Failure modes specific to workgroup sizing

Atomic contention collapse. When most primitives pass the predicate, every invocation hits the same atomicAdd(&out_count, …), serializing wavefronts and cutting effective throughput by up to ~70%. Detection: the sweep shows duration barely improving (or worsening) as size grows, despite more parallelism. Fix: replace the global atomic with a workgroup-local counter plus a single atomicAdd per workgroup, or move to a prefix-sum (scan) compaction for high-pass-rate datasets.

Register-file exhaustion on mobile. A size of 256 that wins on desktop can run slower on an Adreno or Mali part because the predicate’s live registers exceed the per-lane file, forcing the scheduler to launch fewer workgroups. Detection: the per-vendor sweep shows the median climbing past 128 on mobile keys. Fix: never ship one global constant — honour the cached per-vendor winner; cap mobile candidates at 128.

Uncoalesced reads from interleaved layout. Packing geometry as Array-of-Structures ({x,y,z,attr} interleaved) means lane i and lane i+1 read addresses a full struct apart, scattering the cache-line fetch.

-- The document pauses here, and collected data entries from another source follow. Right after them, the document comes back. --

-- ==== Sys2Proof/Laws/State.lean ====
section
/-! SUPPORT. One lemma for each field under each update of the state, and the register accessors. -/

namespace Sys2Proof.Machine

/-! ## `setReg`: a field that is no general register keeps its value -/

section setReg
variable (s : State) (r : Reg) (v : Word)

/-- A projection that no register write changes: the common proof of the lemmas below. -/
theorem setReg_keeps {α : Type} (f : State → α)
    (h0 : f { s with r0 := v } = f s) (h1 : f { s with r1 := v } = f s)
    (h2 : f { s with r2 := v } = f s) (h3 : f { s with r3 := v } = f s)
    (h4 : f { s with r4 := v } = f s) (h5 : f { s with r5 := v } = f s)
    (h7 : f { s with r7 := v } = f s) (hs : f { s with ssp := v } = f s)
    (hu : f { s with usp := v } = f s) : f (s.setReg r v) = f s := by
  cases r <;> simp only [State.setReg] <;> first | assumption | (split <;> assumption)

@[simp] theorem setReg_pc : (s.setReg r v).pc = s.pc := by apply setReg_keeps (f := State.pc) <;> rfl
@[simp] theorem setReg_priv : (s.setReg r v).priv = s.priv := by apply setReg_keeps (f := State.priv) <;> rfl
@[simp] theorem setReg_n : (s.setReg r v).n = s.n := by apply setReg_keeps (f := State.n) <;> rfl
@[simp] theorem setReg_z : (s.setReg r v).z = s.z := by apply setReg_keeps (f := State.z) <;> rfl
@[simp] theorem setReg_p : (s.setReg r v).p = s.p := by apply setReg_keeps (f := State.p) <;> rfl
@[simp] theorem setReg_mem : (s.setReg r v).mem = s.mem := by apply setReg_keeps (f := State.mem) <;> rfl
@[simp] theorem setReg_kbReady : (s.setReg r v).kbReady = s.kbReady := by apply setReg_keeps (f := State.kbReady) <;> rfl
@[simp] theorem setReg_kbIE : (s.setReg r v).kbIE = s.kbIE := by apply setReg_keeps (f := State.kbIE) <;> rfl
@[simp] theorem setReg_kbdr : (s.setReg r v).kbdr = s.kbdr := by apply setReg_keeps (f := State.kbdr) <;> rfl
@[simp] theorem setReg_dsReady : (s.setReg r v).dsReady = s.dsReady := by apply setReg_keeps (f := State.dsReady) <;> rfl
@[simp] theorem setReg_ddr : (s.setReg r v).ddr = s.ddr := by apply setReg_keeps (f := State.ddr) <;> rfl
@[simp] theorem setReg_clockEnable : (s.setReg r v).clockEnable = s.clockEnable := by apply setReg_keeps (f := State.clockEnable) <;> rfl
@[simp] theorem setReg_console : (s.setReg r v).console = s.console := by apply setReg_keeps (f := State.console) <;> rfl
@[simp] theorem setReg_schedule : (s.setReg r v).schedule = s.schedule := by apply setReg_keeps (f := State.schedule) <;> rfl
@[simp] theorem setReg_boundaryCount : (s.setReg r v).boundaryCount = s.boundaryCount := by apply setReg_keeps (f := State.boundaryCount) <;> rfl
@[simp] theorem setReg_freeCount : (s.setReg r v).freeCount = s.freeCount := by apply setReg_keeps (f := State.freeCount) <;> rfl

/-- A register reads what was written to it (R21, R23). -/
@[simp] theorem reg_setReg_same : (s.setReg r v).reg r = v := by
  cases r <;> simp only [State.setReg, State.reg]
  cases h : s.priv <;> simp

/-- The other registers are unchanged. -/
theorem reg_setReg_other {r' : Reg} (h : r' ≠ r) : (s.setReg r v).reg r' = s.reg r' := by
  cases r <;> cases r' <;> first
    | exact absurd rfl h
    | rfl
    | (cases hp : s.priv <;> simp [State.setReg, State.reg, hp])

/-- The R6 cell that is not selected is unchanged by every register write (R23). -/
@[simp] theorem hiddenSp_setReg : (s.setReg r v).hiddenSp = s.hiddenSp := by
  cases r <;> first
    | rfl
    | (cases hp : s.priv <;> simp [State.setReg, State.hiddenSp, hp])

end setReg

/-! ## `setcc` and `writeDr` -/

section codes
variable (s : State) (r : Reg) (v : Word)

@[simp] theorem setcc_n : (setcc v s).n = isNegative v := rfl
@[simp] theorem setcc_z : (setcc v s).z = isZero v := rfl
@[simp] theorem setcc_p : (setcc v s).p = isPositive v := rfl
@[simp] theorem setcc_reg : (setcc v s).reg r = s.reg r := by cases r <;> rfl
@[simp] theorem setcc_hiddenSp : (setcc v s).hiddenSp = s.hiddenSp := rfl
@[simp] theorem setcc_pc : (setcc v s).pc = s.pc := rfl
@[simp] theorem setcc_priv : (setcc v s).priv = s.priv := rfl
@[simp] theorem setcc_mem : (setcc v s).mem = s.mem := rfl
@[simp] theorem setcc_kbReady : (setcc v s).kbReady = s.kbReady := rfl
@[simp] theorem setcc_kbIE : (setcc v s).kbIE = s.kbIE := rfl
@[simp] theorem setcc_kbdr : (setcc v s).kbdr = s.kbdr := rfl
@[simp] theorem setcc_dsReady : (setcc v s).dsReady = s.dsReady := rfl
@[simp] theorem setcc_ddr : (setcc v s).ddr = s.ddr := rfl
@[simp] theorem setcc_clockEnable : (setcc v s).clockEnable = s.clockEnable := rfl
@[simp] theorem setcc_console : (setcc v s).console = s.console := rfl
@[simp] theorem setcc_schedule : (setcc v s).schedule = s.schedule := rfl
@[simp] theorem setcc_boundaryCount : (setcc v s).boundaryCount = s.boundaryCount := rfl
@[simp] theorem setcc_freeCount : (setcc v s).freeCount = s.freeCount := rfl

/-- The codes of a result agree with its sign as a two's complement integer (R31). -/
theorem codesAre_setcc : CodesAre v (setcc v s) := by
  have hneg : isNegative v = true ↔ v.toInt < 0 := by
    have := BitVec.toInt_neg_iff (x := v)
    simp only [isNegative, ← BitVec.msb_eq_getLsbD_last v, this, BitVec.msb_eq_decide]
    simp
    omega
  have hzero : isZero v = true ↔ v.toInt = 0 := by
    simp only [isZero, beq_iff_eq]
    exact ⟨fun h => by simp [h], fun h => BitVec.eq_of_toInt_eq (by simpa using h)⟩
  refine ⟨hneg, hzero, ?_⟩
  have : isPositive v = true ↔ ¬ isNegative v = true ∧ ¬ isZero v = true := by simp [isPositive]
  simp only [setcc_p, this, hneg, hzero]
  omega

/-- What `x[DR] <- v; setcc(v)` does, whole (R32, R121). -/
theorem writeDr_spec : (writeDr r v s).reg r = v ∧ WritesOnlyDrAndCodes r s (writeDr r v s) := by
  refine ⟨by simp [writeDr], ?_, ⟨?_, by simp [writeDr]⟩, by simp [writeDr], by simp [writeDr],
    by simp [writeDr, SameStorageExcept], ?_⟩
  · simpa [writeDr] using codesAre_setcc (s.setReg r v) v
  · intro r' hr'
    simpa [writeDr] using reg_setReg_other s r v (by simpa using hr')
  · simp [writeDr, SameDevices, SameKeyboard, SameDisplay, SameStreams]

end codes

/-! ## Registers under the other updates -/

section fields
variable (s : State) (r : Reg)

@[simp] theorem reg_pc (t : Word) : ({ s with pc := t } : State).reg r = s.reg r := by cases r <;> rfl
@[simp] theorem reg_mem (m : Memory) : ({ s with mem := m } : State).reg r = s.reg r := by cases r <;> rfl
@[simp] theorem reg_kbReady (b : Bool) : ({ s with kbReady := b } : State).reg r = s.reg r := by cases r <;> rfl
@[simp] theorem reg_kbIE (b : Bool) : ({ s with kbIE := b } : State).reg r = s.reg r := by cases r <;> rfl
@[simp] theorem reg_clockEnable (b : Bool) : ({ s with clockEnable := b } : State).reg r = s.reg r := by cases r <;> rfl
@[simp] theorem reg_freeCount (k : Nat) : ({ s with freeCount := k } : State).reg r = s.reg r := by cases r <;> rfl
@[simp] theorem reg_schedule (l : List (List DeviceStep)) : ({ s with schedule := l } : State).reg r = s.reg r := by cases r <;> rfl
@[simp] theorem reg_boundaryCount (l : Nat) : ({ s with boundaryCount := l } : State).reg r = s.reg r := by cases r <;> rfl
@[simp] theorem reg_ssp_user (v : Word) (h : s.priv = .user) : ({ s with ssp := v } : State).reg r = s.reg r := by
  cases r <;> simp [State.reg, h]
@[simp] theorem reg_usp_supervisor (v : Word) (h : s.priv = .supervisor) : ({ s with usp := v } : State).reg r = s.reg r := by
  cases r <;> simp [State.reg, h]

/-- The selected R6 cell in each mode (R23). -/
theorem reg_r6_supervisor (h : s.priv = .supervisor) : s.reg .r6 = s.ssp := by simp [State.reg, h]
theorem reg_r6_user (h : s.priv = .user) : s.reg .r6 = s.usp := by simp [State.reg, h]

@[simp] theorem hiddenSp_pc (t : Word) : ({ s with pc := t } : State).hiddenSp = s.hiddenSp := rfl
@[simp] theorem hiddenSp_mem (m : Memory) : ({ s with mem := m } : State).hiddenSp = s.hiddenSp := rfl

/-- The mode of a mode's bit. -/
@[simp] theorem Mode.ofBit_bit (m : Mode) : Mode.ofBit m.bit = m := by cases m <;> rfl

end fields

/-! ## `incrementPc`, `loadPsr`, `storeByte`, `storeWord` -/

section updates
variable (s : State) (r : Reg) (a : Nat) (b : Byte) (v : Word)

@[simp] theorem incrementPc_pc : (incrementPc s).pc = s.pc + 2 := rfl
@[simp] theorem incrementPc_reg : (incrementPc s).reg r = s.reg r := by cases r <;> rfl
@[simp] theorem incrementPc_priv : (incrementPc s).priv = s.priv := rfl
@[simp] theorem incrementPc_mem : (incrementPc s).mem = s.mem := rfl
@[simp] theorem incrementPc_clockEnable : (incrementPc s).clockEnable = s.clockEnable := rfl

@[simp] theorem loadPsr_pc : (loadPsr v s).pc = s.pc := rfl
@[simp] theorem loadPsr_priv : (loadPsr v s).priv = Mode.ofBit (v.getLsbD 15) := rfl
@[simp] theorem loadPsr_n : (loadPsr v s).n = v.getLsbD 2 := rfl
@[simp] theorem loadPsr_z : (loadPsr v s).z = v.getLsbD 1 := rfl
@[simp] theorem loadPsr_p : (loadPsr v s).p = v.getLsbD 0 := rfl
@[simp] theorem loadPsr_ssp : (loadPsr v s).ssp = s.ssp := rfl
@[simp] theorem loadPsr_usp : (loadPsr v s).usp = s.usp := rfl
@[simp] theorem loadPsr_mem : (loadPsr v s).mem = s.mem := rfl

@[simp] theorem storeByte_mem : (storeByte a b s).mem = Memory.write s.mem a b := rfl
@[simp] theorem storeByte_reg : (storeByte a b s).reg r = s.reg r := by cases r <;> rfl
@[simp] theorem storeByte_pc : (storeByte a b s).pc = s.pc := rfl
@[simp] theorem storeByte_priv : (storeByte a b s).priv = s.priv := rfl
@[simp] theorem storeWord_mem :
    (storeWord a v s).mem = Memory.write (Memory.write s.mem a (lowByte v)) (a + 1) (highByte v) := rfl
@[simp] theorem storeWord_reg : (storeWord a v s).reg r = s.reg r := by cases r <;> rfl
@[simp] theorem storeWord_pc : (storeWord a v s).pc = s.pc := rfl
@[simp] theorem storeWord_priv : (storeWord a v s).priv = s.priv := rfl
@[simp] theorem storeWord_clockEnable : (storeWord a v s).clockEnable = s.clockEnable := rfl
@[simp] theorem storeWord_schedule : (storeWord a v s).schedule = s.schedule := rfl
@[simp] theorem storeWord_boundaryCount : (storeWord a v s).boundaryCount = s.boundaryCount := rfl

end updates

end Sys2Proof.Machine
end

Detection: throughput stays far below the device’s memory bandwidth regardless of workgroup size. Fix: repack as Structure-of-Arrays so the coordinate each lane needs is contiguous.

Out-of-bounds on the padded tail. Ceiling division always over-dispatches the final workgroup; omitting the if (i >= arrayLength(&bounds)) return; guard reads past the buffer and yields a GPUValidationError or garbage survivors. Detection: survivor count fluctuates run-to-run for a static dataset. Fix: keep the bounds guard as the first statement of the entry point.

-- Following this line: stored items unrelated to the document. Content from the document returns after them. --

/-- The decoder on a word of a format: the opcode's and the selection bits take it to the format's check. -/
theorem decodeWordWith_of_format {w : Word} {i : Instr} {fixed : Bool} (h : WordFormat w i fixed)
    (strict : Bool) : decodeWordWith strict w = checkFixed strict fixed w i := by
  cases h with
  | lshf h h54 | lshfAlt h h54 | rshfl h h54 | rshfa h h54 =>
    obtain ⟨h15, h14, h13, h12⟩ := getLsbD_of_opcode h
    have h4 := getLsbD_of_extractLsb' h54 (k := 0) (by decide)
    have h5 := getLsbD_of_extractLsb' h54 (k := 1) (by decide)
    rw [decodeWordWith, h15, h14, h13, h12, h5, h4]
    cases strict <;> rfl
  | addImm h hsel | addReg h hsel | andImm h hsel | andReg h hsel | xorImm h hsel | xorReg h hsel | jsr h hsel
  | jsrr h hsel =>
    obtain ⟨h15, h14, h13, h12⟩ := getLsbD_of_opcode h
    rw [decodeWordWith, h15, h14, h13, h12, hsel]
    cases strict <;> rfl
  | br h | ldb h | stb h | ldw h | stw h | rti h | reserved1010 h | reserved1011 h | jmp h | lea h | trap h =>
    obtain ⟨h15, h14, h13, h12⟩ := getLsbD_of_opcode h
    rw [decodeWordWith, h15, h14, h13, h12]
    cases strict <;> rfl

/-! ## The check of the fixed bits -/

@[simp] theorem checkFixed_of_hold (strict : Bool) (w : Word) (i : Instr) :
    checkFixed strict true w i = .instr i := by
  simp [checkFixed]

theorem checkFixed_strict_eq_instr {fixed : Bool} {w : Word} {i j : Instr} :
    checkFixed true fixed w i = .instr j ↔ fixed = true ∧ i = j := by
  cases fixed <;> simp [checkFixed]

theorem checkFixed_strict_eq_reservedEncoding {fixed : Bool} {w v : Word} {i : Instr} :
    checkFixed true fixed w i = .reservedEncoding v ↔ fixed = false ∧ w = v := by
  cases fixed <;> simp [checkFixed]

/-- The decoder with the decided value of `StrictReservedBits` (D3). -/
theorem decodeWord_of_format {w : Word} {i : Instr} {fixed : Bool} (h : WordFormat w i fixed) :
    decodeWord w = checkFixed true fixed w i := decodeWordWith_of_format h true

/-! ## The two words with two names (R100) -/

theorem encode_xorImmOrNot (dr sr1 : Reg) (imm5 : BitVec 5) :
    encode (xorImmOrNot dr sr1 imm5) = encode (.xorImm dr sr1 imm5) := by
  unfold xorImmOrNot
  split
  next h => subst h; rfl
  next => rfl

theorem wellFormed_xorImmOrNot (dr sr1 : Reg) (imm5 : BitVec 5) :
    (xorImmOrNot dr sr1 imm5).wellFormed = true := by
  unfold xorImmOrNot
  split
  next => rfl
  next h => exact bne_iff_ne.mpr h

theorem encode_jmpOrRet (baseR : Reg) : encode (jmpOrRet baseR) = encode (.jmp baseR) := by
  unfold jmpOrRet
  split
  next h => subst h; rfl
  next => rfl

theorem wellFormed_jmpOrRet (baseR : Reg) : (jmpOrRet baseR).wellFormed = true := by
  unfold jmpOrRet
  split
  next => rfl
  next h => exact bne_iff_ne.mpr h

/-! ## The encoder on the instruction of a format -/

theorem wellFormed_of_format {w : Word} {i : Instr} {fixed : Bool} (h : WordFormat w i fixed) :
    i.wellFormed = true := by
  cases h with
  | xorImm h h5 => exact wellFormed_xorImmOrNot ..
  | jmp h => exact wellFormed_jmpOrRet _
  | _ => rfl
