-- ==== Sys2Proof/Machine/Step.lean ====
section
/-! DEFINITION. The step of the machine, and where the host of this pipeline puts a command for the next step to run. -/

namespace Sys2Proof.Machine

/-- One step: an action of the host, or the execution of the accepted command by the block (R10, R188). -/
def step : State → Host.Outcome State Fault Refusal := oneStep

/-- The machine fetches no command: it executes the word that was written to `CMD` (R119). The word's bits above `nbits`
are 0. -/
def State.withFetchWord (s : State) (nbits w : Nat) : State := s.loadCommand (BitVec.ofNat 64 (w % 2 ^ nbits))

end Sys2Proof.Machine
end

Backend / Python interop note

The coalescing the chosen workgroup size relies on is only real if the buffer arrives packed correctly from the data tier. When AABBs are precomputed in a Python pipeline, emit them as a contiguous float32 SoA array and let the column stride match the WGSL vec4<f32> 16-byte stride exactly:

python
import numpy as np
import geopandas as gpd

gdf = gpd.read_parquet("network.parquet").to_crs(3857)  # one planar CRS
b = gdf.geometry.bounds                                  # minx,miny,maxx,maxy
# Structure-of-Arrays, row = one primitive's vec4<f32> AABB.
bounds = np.ascontiguousarray(
    b[["minx", "miny", "maxx", "maxy"]].to_numpy(dtype=np.float32)
)
bounds.tofile("bounds.f32")  # -> upload straight into the storage buffer

Reproject to a single projected CRS before computing bounds — mixing degrees and metres corrupts the predicate — and verify bounds.nbytes == primitiveCount * 16 so the host-side stride agrees with the shader’s view of the buffer. GeoParquet read via pyarrow/geopandas preserves this contiguity; a Python list-of-tuples does not, and will silently desync the alignment.